At a glance.
- Ransomware hits vulnerable Exchange Servers.
- A trip across the Styx.
- Data-threatening cyberattacks hit English schools.
New threat groups prey on Microsoft Exchange server vulnerabilities.
The recently discovered vulnerabilities in Microsoft Exchange servers continue to be targeted by threat actors, and Security Week reports that, despite patches being released earlier this month, additional threat groups and botnets are seeking to exploit the weaknesses. Microsoft detected mass scanning from the Black Kingdom/Pydomer ransomware gang, probing for unpatched Exchange servers, and the gang dropped a webshell that was detected on fifteen hundred servers. Though ransomware wasn’t deployed on all of the machines, the gang might be planning to take advantage of the unauthorized access in some other way. Where they did deploy ransomware, they did not encrypt data, but left ransom notes threatening to publish exfiltrated data. Microsoft also found that the threat group behind the Lemon Duck cryptocurrency botnet has been attempting to take advantage of the issues: “While still maintaining their normal email-based campaigns, the Lemon Duck operators compromised numerous Exchange servers and moved in the direction of being more of a malware loader than a simple miner.” Microsoft reports that the number of unpatched installations decreased from about 80,000 on March 14 to under 30,000 on March 22, and that 92% of Exchange IPs globally were patched or mitigated. But the company warns that Exchange server attacks could continue even after patches have been applied, as threat actors might use stolen credentials or capitalize on persistent access.
Purandar Das, CEO and Co-Founder of Sotero, commented on how the attack vector persists and extends through many targets: “What is being observed is the long tail of the attack vector. Copycats attacks and attempts to identify and access adjacent vulnerabilities will continue. Let’s also keep in mind that this relates to the actual method of access. The attempts to monetize the stolen information or hold organizations hostage will continue for a longer period of time. The stolen information may also change hands as its perceived value decreases. This will lead to new attempts at extortion.”
A journey into Hades’ underworld.
First detected last December, Hades ransomware predominantly targets larger, more lucrative organizations, some of which are multinationals raking in more than $1 billion annually. A team of researchers from cybersecurity firms CrowdStrike, Accenture, and Awake Security have conducted a deep investigation of the malware, and Security Week details their findings. Hades capitalizes on a double-extortion approach, both encrypting data and exfiltrating it, then threatening to leak it to the public if their ransom demands go unmet. Targeted industries include transportation and logistics, consumer products, and manufacturing and distribution. The hackers typically use legitimate credentials to gain access to internet-facing systems via Remote Desktop Protocol or Virtual Private Network, then deploy Cobalt Strike and Empire implants. A personalized Tor site is created for each victim, designed to facilitate Tox peer-to-peer instant messaging to discuss decryption and ransom negotiations. Ransom demands range from $5 to $10 million.
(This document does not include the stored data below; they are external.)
-- ==== Sys2Proof/Machine/Web.lean ====
section
/-! DEFINITION. Web registration: encoders, coverage, the geometric maps, the stations' bands, web lines and zone records
(R185-R219). -/

namespace Sys2Proof.Machine

/-! ## Encoders (R185-R188) -/

/-- Encoder e. -/
def State.enc (s : State) (e : Nat) : Enc := tget {} s.encs e
/-- Replace it. -/
def State.wEnc (s : State) (e : Nat) (x : Enc) : State := { s with encs := tset {} s.encs e x }

/-- The step between two phase states in the forward sequence 00, 10, 11, 01: 0, 1, 2 or 3 quarters (assumption 31). -/
def phaseStep (a b a' b' : Bool) : Nat :=
  let n (x y : Bool) : Nat := match x, y with
    | false, false => 0
    | true, false => 1
    | true, true => 2
    | false, true => 3
  (n a' b' + 4 - n a b) % 4

/-- One count: P_e moves by ENC_SCALE pm; a reverse count that would take it below 0 is dropped (R186). -/
def State.encCount (s : State) (e : Nat) (fwd : Bool) : State :=
  let x := s.enc e
  let sc := s.r (Reg.encENC_SCALE e)
  let te := some (s.now - s.r (Reg.encENC_FILTER e))
  let counts := (s.up, fwd) :: x.counts.filter fun c => decide (s.up < c.1 + 1000000)
  if fwd then s.wEnc e { x with pos := x.pos + sc, te, fwd := true, counts }
  else if x.pos < sc then s
  else s.wEnc e { x with pos := x.pos - sc, te, fwd := false, counts, revAt := some s.up }

/-- New phase levels that have been stable for ENC_FILTER (R186). -/
def State.encEdge (s : State) (e : Nat) (a b : Bool) : State :=
  let x := s.enc e
  let d := phaseStep x.a x.b a b
  let s1 := s.wEnc e { x with a := a, b := b }
  let inv := decide (s.r (Reg.encENC_INVERT e) = 1)
  if d = 0 then s1
  else if d = 2 then (s1.wEnc e { s1.enc e with errAt := some s.up }).bump (Reg.encENC_ERR e)
  else s1.encCount e ((d = 1) != inv)

/-- Latch every encoder into its fine history, every 1 us (R187). -/
def State.encLatch (s : State) : State :=
  s.each (List.range 4) fun e t =>
    let x := t.enc e
    if t.since x.latchAt 1000 then
      t.wEnc e { x with fine := (⟨t.now, x.pos, x.te, x.fwd⟩ :: x.fine).take 1024, latchAt := t.up }
    else t

/-- Copy the newest latch into the coarse history, every 100 us (R187). -/
def State.encCoarse (s : State) : State :=
  s.each (List.range 4) fun e t =>
    let x := t.enc e
    if t.since x.coarseAt 100000 then
      match x.fine with
      | l :: _ => t.wEnc e { x with coarse := (l :: x.coarse).take 1024, coarseAt := t.up }
      | [] => t
    else t

/-- Net count of an encoder over the millisecond that ends at an own time (R188). -/
def Enc.netAt (x : Enc) (up : Nat) : Int :=
  (x.counts.filter fun c => decide (up < c.1 + 1000000)).foldl (fun n c => if c.2 then n + 1 else n - 1) 0

/-- SPEED, and REVERSE, from the net count over the latest 1 ms, every 1 ms (R188). -/
def State.encSpeed (s : State) : State :=
  s.each (List.range 4) fun e t =>
    let x := t.enc e
    if t.since x.speedAt 1000000 then
      let n := x.netAt t.up
      let v := roundHA ((n : Rat) * (mkRat (t.r (Reg.encENC_SCALE e)) 1000))
      ((t.wEnc e { x with speedAt := t.up }).wi 32 (Reg.encSPEED e) v).when (decide (n < 0)) fun u => u.bump (Reg.encREVERSE e)
    else t

/-- Latches that differ in their edge time, newest first: the edges a history knows. -/
def edgesOf : List Latch → List (Nat × Nat × Bool)
  | [] => []
  | l :: t => match l.te with
    | none => edgesOf t
    | some e => match edgesOf t with
      | (f, p, d) :: r => if e = f then (e, l.pos, l.fwd) :: r else (e, l.pos, l.fwd) :: (f, p, d) :: r
      | [] => [(e, l.pos, l.fwd)]

/-- Position in nm between two successive edges, or before the first: edges newest first. -/
def posIn (before : Rat) (t : Nat) : List (Nat × Nat × Bool) → Rat
  | [] => before
  | [_] => before
  | (e1, p1, _) :: (e0, p0, d0) :: r =>
    if e0 ≤ t ∧ (e0 < t ∨ r ≠ []) then
      (mkRat p0 1000) + mkRat ((t : Int) - e0) (e1 - e0) * (mkRat ((p1 : Int) - p0) 1000)
    else posIn before t ((e0, p0, d0) :: r)

/-- P_e(t) in nm from a history, newest first (R187). -/
def posOf (scale : Nat) (hist : List Latch) (t : Nat) : Option Rat :=
  match hist, hist.getLast? with
  | new :: _, some old =>
    if t < old.at_ then none
    else match edgesOf hist with
      | [] => some (mkRat new.pos 1000)
      | (e1, p1, d1) :: rest =>
        if e1 < t then match rest with
          | (e0, _, _) :: _ =>
            some (mkRat p1 1000 + min (mkRat ((t : Int) - e1) (e1 - e0)) 1 * mkRat scale 1000 * (if d1 then 1 else -1))
          | [] => some (mkRat p1 1000)
        else
          let before : Rat := match (hist.filter fun l => l.te = none).head?, (edgesOf hist).getLast? with
            | some l, _ => mkRat l.pos 1000
            | none, some (_, p, d) => mkRat ((p : Int) - (if d then (scale : Int) else -(scale : Int))) 1000
            | none, none => 0
          some (if e1 = t ∧ rest ≠ [] then mkRat p1 1000 else posIn before t ((e1, p1, d1) :: rest))
  | _, _ => none

/-- P_e(t) from the fine history. -/
def State.posFine (s : State) (e t : Nat) : Option Rat := posOf (s.r (Reg.encENC_SCALE e)) (s.enc e).fine t

/-- P_e(t) from the fine history, or the coarse one where t lies before the oldest fine latch (R187). -/
def State.posAny (s : State) (e t : Nat) : Option Rat :=
  match s.posFine e t with
  | some p => some p
  | none => posOf (s.r (Reg.encENC_SCALE e)) (s.enc e).coarse t

/-! ## Geometric maps (R189-R191) -/

/-- X and A of node (i, j), 1/16 um. -/
def mapNode (m : Bytes) (i j : Nat) : Int × Int :=
  let o := 16 + 8 * (33 * j + i)
  (sgn 32 (fld o 4 m), sgn 32 (fld (o + 4) 4 m))

/-- Does a list of integers rise strictly? -/
def rises : List Int → Bool
  | [] => true
  | [_] => true
  | a :: b :: t => decide (a < b) && rises (b :: t)

/-- The checks of R191 on a whole map: NODES, the CRC, and X and A that each rise strictly along every row and every column. -/
def mapOk (m : Bytes) : Bool :=
  decide (m.length = 4504 ∧ fld 0 2 m = 33 ∧ fld 2 2 m = 17 ∧ fld 8 4 m = crc32 (m.drop 16)) &&
  ((List.range 17).all fun j => rises ((List.range 33).map fun i => (mapNode m i j).1) &&
    rises ((List.range 33).map fun i => (mapNode m i j).2)) &&
  ((List.range 33).all fun i => rises ((List.range 17).map fun j => (mapNode m i j).1) &&
    rises ((List.range 17).map fun j => (mapNode m i j).2))

/-- All A values of a map. -/
def mapAs (m : Bytes) : List Int := ((List.range 17).map fun j => (List.range 33).map fun i => (mapNode m i j).2).flatten

/-- Smallest and largest A of a map, 1/16 um. -/
def mapAMin (m : Bytes) : Int := match mapAs m with
  | a :: t => t.foldl min a
  | [] => 0
/-- Largest A. -/
def mapAMax (m : Bytes) : Int := match mapAs m with
  | a :: t => t.foldl max a
  | [] => 0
Awake notes that strangely, when Hades has published victim data, they usually refrain from posting the most sensitive information: “Did they hold back on publicly sharing the most valuable data because they had alternate means to monetize the proprietary secrets?” It’s unclear exactly which threat group is behind Hades. Awake has found connections with China-based Hafnium, while CrowdStrike says Hades shows multiple code similarities with WastedLocker, a piece of ransomware attributed to Evil Corp last year.
UK schools experience continued surge in cyberattacks.
BBC News reports that the Harris Federation, a multi-academy trust that manages fifty primary and secondary schools around London, was hit by a cyberattack that forced administrators to disable the email and landline phone systems. One of England’s largest academy trusts, the Harris Federation is the fourth to experience an attack this month alone. According to a statement on the trust’s site, “This is a highly sophisticated attack that will have a significant impact on our academies but it will take time to uncover the exact details of what has or has not happened, and to resolve.” According to Schools Week, the trust has hired a team of cybersecurity consultants and is working closely with the National Crime Agency and National Cyber Security Centre to investigate. Though not yet confirmed, Bleeping Computer reports that some cybersecurity experts suspect the REvil ransomware operation could be to blame.
Also in England, King Henry VIII School in Coventry fell prey to international ransomware group Pysa, CoventryLive reports, and the threat actors have already posted stolen data online. Law enforcement and the Information Commissioner’s Office have been notified. The US Federal Bureau of Investigation recently warned of a rise in Pysa attacks, and South and Central College in Birmingham already suffered an attack at the hands of this ransomware gang earlier this month.